Investigations have shown that the black youth killed by the Ferguson police was not, as claimed, shot in the back—or, alternatively, shot while he held his hands up in surrender. He was shot because he was attacking a police officer and trying to wrest the officer’s gun from him.

Riots erupted before anyone knew the facts of the case. Ferguson’s reputation was trashed.

Street disturbances erupted elsewhere in the US, most notably in Baltimore, Maryland.  The anti-police complaint was the same—racist police officers had attacked innocent black youth.

Israel faces a similar problem. Just as black anti-white activists in the US falsely claim that white police ‘execute’ innocent blacks, Arabs falsely claim that Israel brutally ‘executes’ innocent ‘Palestinians’. As a result, both Israel and American security officials have responded the same way—with a ‘Ferguson effect’.

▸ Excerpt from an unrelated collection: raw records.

/-! ## HOD_MSG at a controller (R242, R243, R463, R469) -/

/-- A HOD_MSG reaches the controller its router serves: the operation is done and the reply queued at the router. Where there
is no room for the reply, the request waits. -/
def State.hodMsg (s : State) (h : ReqHead) (op : Nat) (svc : Nat) (d : List (BitVec 64)) : Option State :=
  let r := h.dtile.toNat
  let c := clusterOf r
  let reply (s : State) (st : Status) (a : HodAns) : Option State :=
    s.inject r .loc (if op = 0 ∨ op = 2 then .readRsp (rspOf h st a.st) (if st = .ok then a.data op else [])
      else .writeAck (rspOf h st a.st))
  if !s.domOn (dCLU c) then reply s .domainOff { st := 0 }
  else
    let (s', a) := s.hodServe c op svc (.remote h.schip.toNat h.stile.toNat h.sgw) (bitAt h.tag.toNat 7) d
    reply s' .ok a

/-- HOD_OPEN (R463). -/
def execHodOpen (h : ReqHead) (svc : BitVec 16) (s : State) : Out := .next ((s.hodMsg h 0 svc.toNat []).getD s)

/-- HOD_SEND (R463). -/
def execHodSend (h : ReqHead) (handle : BitVec 16) (data : List (BitVec 64)) (s : State) : Out :=
  .next ((s.hodMsg h 1 handle.toNat data).getD s)

/-- HOD_RECV (R463). -/
def execHodRecv (h : ReqHead) (handle : BitVec 16) (s : State) : Out := .next ((s.hodMsg h 2 handle.toNat []).getD s)

end Sys2Proof.Machine
end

A ‘Ferguson effect’ occurs when security officers become reluctant to police because of the vitriol they might provoke (Heather Mac Donald, “Rise in Crime Is a Reason to Fear Anti-Police Rhetoric”, New York Times, June 4, 2015). Security people who would normally act in a given situation choose instead to back off for fear of having their encounters become worldwide video sensations (Scott Johnson, “[FBI Director James] Comey, complete and unexpurgated”, powerline, October 25, 2015).

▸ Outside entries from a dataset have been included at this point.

-- ==== Sys2Proof/Machine/TieLink.lean ====
section
/-! DEFINITION. The link of a tie port: frames and their check, sequence numbers, credits, retry, buffers (spec/09_ties_and_multichip.md
R320–R326, R331–R333). -/

namespace Sys2Proof.Machine
open Sys2Proof

def State.tieAt (s : State) (p : Nat) : Tie := Map.get {} s.ties p
def State.setTie (s : State) (p : Nat) (x : Tie) : State := { s with ties := Map.set {} s.ties p x }
def State.modTie (s : State) (p : Nat) (g : Tie → Tie) : State := s.setTie p (g (s.tieAt p))

/-! ## Frames (R320–R323) -/

/-- Header of a frame of type `ty` (R320). -/
def frameHeader (ty cls dvc len : Nat) : Nat := packBits [(ty, 4), (cls, 3), (dvc, 1), (len - 1, 3), (0, 21)]

/-- CRC-32 of a frame: over the header and the data words, each least significant byte first (R322). -/
def frameCrc (init hdr : Nat) (data : List (BitVec 64)) : Nat :=
  crcModel (bytesLE 4 hdr ++ data.flatMap fun d => bytesLE 8 d.toNat) 32 0x04C11DB7 init true true 0xFFFFFFFF

/-- Initial value of the CRC of a sequenced frame: the sequence number is folded in (R322). -/
def seqInit (seq : Nat) : Nat := 0xFFFFFFFF ^^^ (seq % 65536 * 0x10001)

/-- Type, header and data of a sent frame. -/
def TieFrame.hdr (f : TieFrame) : Nat :=
  if f.tree then frameHeader 2 0 0 f.pkt.flits.length
  else frameHeader 1 ((f.pkt.cls.map Class.code).getD 0) (bn f.dvc) f.pkt.flits.length

/-- Block 0 of a sent frame: the header in [63:32], the CRC in [31:0] (R320). -/
def TieFrame.block0 (f : TieFrame) : BitVec 64 := BitVec.ofNat 64 (f.hdr * 2 ^ 32 + frameCrc (seqInit f.seq) f.hdr f.pkt.flits)

/-- Receive buffer of a packet: 2 × class + DVC (R323). -/
def bufOf (dvc : Bool) (p : Packet) : Nat := 2 * (p.cls.map Class.code).getD 0 + bn dvc

def bufFlits (b : Nat) : Nat := if b = 10 then 8 else 64

/-- Credit of buffer `b`: its size less the flits sent and not yet freed (R323). -/
def Tie.credits (x : Tie) (b : Nat) : Nat := bufFlits b - (Map.get 0 x.sent b + 256 - Map.get 0 x.credit b) % 256

/-- Flits in the egress buffer of a class and DVC (R333). -/
def Tie.egressFlits (x : Tie) (b : Nat) : Nat := ((x.egress.filter fun e => bufOf e.1 e.2 == b).map fun e => e.2.flits.length).sum

/-- A link-local packet (R321): created and consumed by the tie blocks of one link. -/
def linkLocal : Packet → Bool
  | .mgmt k .. => k == 2
  | _ => false

/-! ## Sending (R322–R324, R332) -/

/-- Put a packet into a new frame and the retry buffer. -/
def State.tieSend (s : State) (p : Nat) (tree dvc : Bool) (pk : Packet) : State :=
  let b := if tree then 10 else bufOf dvc pk
  (s.modTie p fun x =>
    { x with retry := x.retry ++ [{ seq := x.txSeq, tree := tree, dvc := dvc, pkt := pk }], txSeq := (x.txSeq + 1) % 65536,
             sent := Map.set 0 x.sent b ((Map.get 0 x.sent b + pk.flits.length) % 256) }).inc (TIE_TX_FRAMES p)

/-- A request of this chip needs an entry of the outstanding table (R332). -/
def State.ownRequest (s : State) (pk : Packet) : Option ReqHead :=
  match pk with
  | .readReq h => if h.schip.toNat = s.chipId then some h else none
  | .writeReq h _ => if h.schip.toNat = s.chipId then some h else none
  | .hodMsg h .. => if h.schip.toNat = s.chipId then some h else none
  | _ => none

/-- The reply of status UNREACHABLE to a request (R331, R332). -/
def unreachReply : Packet → Option Packet
  | .readReq h => some (.readRsp (rspOf h .unreachable) [])
  | .writeReq h _ => some (.writeAck (rspOf h .unreachable))
  | .hodMsg h op .. => some (hodRefused h op .unreachable 6)
  | _ => none

/-- Send the egress packets that credit, the retry buffer and the outstanding table permit, oldest first; `held` lists the buffers
whose oldest packet must wait. -/
def State.tieSendAll (p : Nat) : List (Bool × Packet) → List Nat → State → State
  | [], _, s => s
  | e :: r, held, s =>
    let x := s.tieAt p
    let b := bufOf e.1 e.2
    if held.contains b || 256 ≤ x.retry.length || x.credits b < e.2.flits.length ||
        ((s.ownRequest e.2).isSome && 256 ≤ x.out.length) then
      State.tieSendAll p r (b :: held) s
    else
      let s := s.modTie p fun x => { x with egress := x.egress.erase e }
      let s := match s.ownRequest e.2, unreachReply e.2 with
        | some _, some rp => s.modTie p fun x => { x with out := x.out ++ [rp] }
        | _, _ => s
      State.tieSendAll p r held (s.tieSend p false e.1 e.2)

/-- Send the tree packets that wait (R340). -/
def State.tieSendTree (p : Nat) : List Packet → State → State
  | [], s => s
  | t :: r, s =>
    let x := s.tieAt p
    if 256 ≤ x.retry.length || x.credits 10 < t.flits.length then s
    else State.tieSendTree p r ((s.modTie p fun x => { x with tree := x.tree.drop 1 }).tieSend p true false t)

/-- Tree packets in relay registers enter the tree queue of 8 flits as far as there is room (R333, R340). -/
def Tie.relayIn : Nat → Tie → Tie
  | 0, x => x
  | n + 1, x =>
    match x.relay with
    | [] => x
    | pk :: r =>
      if (x.tree.map fun t => t.flits.length).sum + pk.flits.length ≤ 8 then Tie.relayIn n { x with tree := x.tree ++ [pk], relay := r }
      else x

/-- Flits that packets from other ties have reserved in an egress buffer (R333): those on their way through the mortar, and the PSUMs
among them that a combine buffer holds. -/
def State.reserved (s : State) (p b : Nat) : Nat :=
  let due := fun (arr : Option (Nat × Bool)) (pk : Packet) => arr.isSome &&
    (match pk.dchip? with
     | some d => d != s.chipId && (let r := s.tieRoute d arr; r.tie == p && bufOf r.dvc pk == b)
     | none => false)
  ((s.flights.filter fun f => due f.arr f.pkt).map fun f => f.pkt.flits.length).sum +
    ((s.psums.filter fun x => due x.arr x.packet).map fun x => x.packet.flits.length).sum

/-- Room for a whole packet in the egress buffer of a class and DVC, less what packets from other ties have reserved (R333). -/
def State.egressRoom (s : State) (p : Nat) (dvc : Bool) (pk : Packet) : Bool :=
  let b := bufOf dvc pk
  decide ((s.tieAt p).egressFlits b + s.reserved p b + pk.flits.length ≤ 64)

/-- Room for a packet that has reserved it. -/
def State.egressFits (s : State) (p : Nat) (dvc : Bool) (pk : Packet) : Bool :=
  decide ((s.tieAt p).egressFlits (bufOf dvc pk) + pk.flits.length ≤ 64)

/-- Link-local packets enter the egress buffer as far as there is room. -/
def State.linkIn (p : Nat) : List Packet → State → State
  | [], s => s
  | pk :: r, s =>
    if s.egressRoom p false pk then
      State.linkIn p r (s.modTie p fun x => { x with egress := x.egress ++ [(false, pk)], linkq := x.linkq.drop 1 })
    else s

/-- Send what may be sent. -/
def State.tieSends (s : State) (p : Nat) : State :=
  if !s.tieUp p then s
  else
    let s := s.modTie p fun x => Tie.relayIn x.relay.length x
    let s := State.tieSendTree p (s.tieAt p).tree s
    let s := State.linkIn p (s.tieAt p).linkq (s.modTie p fun x => Tie.relayIn x.relay.length x)
    State.tieSendAll p (s.tieAt p).egress [] s

/-! ## Unroutable packets (R331) -/

def tieCon (p par : Nat) : Loc := if par % 2 = 0 then TIE_SINK_CON0 p else TIE_SINK_CON1 p

/-- The tie block of port `p` handles an unroutable packet. None: a request whose answer has no room yet. -/
def State.unroutable (s : State) (p : Nat) (pk : Packet) : Option State :=
  match pk.cls with
  | some .ev | some .cl =>
    let s := s.inc (TIE_SINK_PKTS p)
    match pk.step? with
    | some st => some (if (stepClass st (s.tieAt p).step).counted then s.addWrap (tieCon p st) pk.conWeight else s)
    | none => some s
  | some .rq =>
    match unreachReply pk with
    | some rp => (s.inc (TIE_UNREACH p)).inject (tieRouter p) .gw rp
    | none => some s
  | some _ => some (s.inc (TIE_DROP_RPMG p))
  | none => some s

/-- A reply of the tie block enters the mortar, or waits for room there. -/
def State.tieReply (s : State) (p : Nat) (rp : Packet) : State :=
  match s.inject (tieRouter p) .gw rp with
  | some s' => s'
  | none => s.modTie p fun x => { x with due := x.due ++ [rp] }

/-- Replies of the tie block that wait enter the mortar as far as there is room. -/
def State.duePump (s : State) (p : Nat) : State :=
  let l := (s.tieAt p).due
  if l = [] then s else l.foldl (fun s rp => s.tieReply p rp) (s.modTie p fun x => { x with due := [] })

/-- Handle the packets of a list as unroutable. -/
def State.unroutableAll (p : Nat) : List Packet → State → State
  | [], s => s
  | pk :: r, s =>
    State.unroutableAll p r
      (match s.unroutable p pk, unreachReply pk with
       | some s', _ => s'
       | none, some rp => (s.inc (TIE_UNREACH p)).tieReply p rp
       | none, none => s)

/-- Answer the requests of the outstanding table with UNREACHABLE (R326). -/
def State.answerOut (p : Nat) (l : List Packet) (s : State) : State := l.foldl (fun s rp => (s.inc (TIE_UNREACH p)).tieReply p rp) s

/-! ## Going down (R325, R326, R338, R340, R341) -/

/-- The link-state frame of a port (R338). -/
def State.linkState (s : State) (p : Nat) : State :=
  if s.b SYS_CHIP_ID_ASSIGNED then
    let w := flit [(p, 2), (s.f (TIE_STAT_STATE p), 4), (s.f (TIE_STAT_WIDTH p), 2), (s.f (TIE_STAT_CAUSE p), 4), (0, 10),
      (s.f (TIE_STAT_NBR p), 10), (s.tb.toNat, 32)]
    s.sendMg [.mgmt 3 0 (BitVec.ofNat 10 s.chipId) 0 [w]]
  else s

/-- The parent port (R347). -/
def State.parentTie (s : State) : Option Nat := if s.f (TIE_TREE_PARENT 0) < 4 then some (s.f (TIE_TREE_PARENT 0)) else none

/-- ORPHAN of a worker: its parent port is not UP (R341, R347); raised when that comes to be. -/
def State.orphanSync (s : State) : State :=
  let now := !s.isManager && (match s.parentTie with | some p => !s.tieUp p | none => false)
  let s' := s.setF (TIE_ENUM_ORPHAN 0) (bn now)
  if now && !s.b (TIE_ENUM_ORPHAN 0) then s'.raise .tie 0 6 else s'

/-- Port `p` goes DOWN with a cause: its lanes go idle, and so its partner's. A request in the outstanding table is answered from there
alone, and one whose reply has come is answered no more: neither is handled again with the retry frames (R326, R332). -/
def State.tieDown (s : State) (p cause : Nat) : State :=
  if s.f (TIE_STAT_STATE p) = 5 ∨ s.f (TIE_STAT_STATE p) = 0 ∨ 4 ≤ p then s
  else
    let x := s.tieAt p
    let s := (((s.setF (TIE_STAT_STATE p) 5).setF (TIE_STAT_CAUSE p) cause).setF (TIE_LANES_LOCK p) 0).inc (TIE_DOWNS p)
    let s := s.raise .tie p 0
    let s := if cause = 3 then s.raise .tie p 3 else if cause = 4 ∨ cause = 6 then s.raise .tie p 4 else s
    let s := s.setTie p { x with egress := [], retry := [], tree := [], relay := [], linkq := [], ending := false, out := [], token := false,
                                 got := false, nak := false, skip := false, since := 0, width := 0, childDue := false }
    let s := State.answerOut p x.out s
    let sent := (x.retry.filter fun f => !f.tree && (s.ownRequest f.pkt).isNone).map fun f => f.pkt
    let s := State.unroutableAll p ((sent ++ x.egress.map Prod.snd).filter fun k => !linkLocal k) s
    let s := if x.childDue then
        let b := Map.get ({} : CountBuf) s.counts (tieRouter p)
        { s with counts := Map.set {} s.counts (tieRouter p) { b with missing := true, left := b.left - 1 } }
      else s
    s.orphanSync.linkState p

In America, white-hot criticism of police in the wake of highly publicized accusations of police brutality makes police hesitate. That hesitation, the Director of the FBI believes, leads to an increase in violent crime (ibid).

Those who—like the FBI Director—argue that crime has increased in the US because of a ‘Ferguson effect’, say that that increase occurs because police officers have become less aggressive (ibid). They back off when they shouldn’t.

Israel behaves the same way towards Arab terrorists. For example, Israel implemented more restrictive rules of engagement for the IDF just as Arab rioting began to increase (“New IDF Rules of Engagement: Israeli Troops Must Fire in the Air When Engaging Terrorists”, Jewsnews, August 13, 2015).  Israel did this hoping to avoid ‘worldwide video sensations’ that claim to show IDF brutality and racism (Noam Amir, “Israeli combat troops react angrily to new rules of engagement in West Bank”, Jerusalem Post, August 12, 2015).

One month after the IDF backed off,  terror attacks increased. We’re still living with that increased terrorism today. Has Israel become ‘Ferguson-ized’?

Israel has a problem. Israel isn’t Ferguson, Missouri. Israel faces genocide—a barbaric passion to erase all Jews from Israel (“Hamas cleric:  “Our belief about fighting you [Jews] is that we will exterminate you”, pmw, July 24, 2014).

Israel has a ‘Responsibility to Protect’ its Jewish population. Bringing a ‘Ferguson’ mentality to genocidal terror attacks doesn’t help Israel. It helps the terrorists.


Israel has to protect us. It has a ‘Responsibility to Protect’ us against genocide. It has an obligation to fight that genocide—and to prevent it.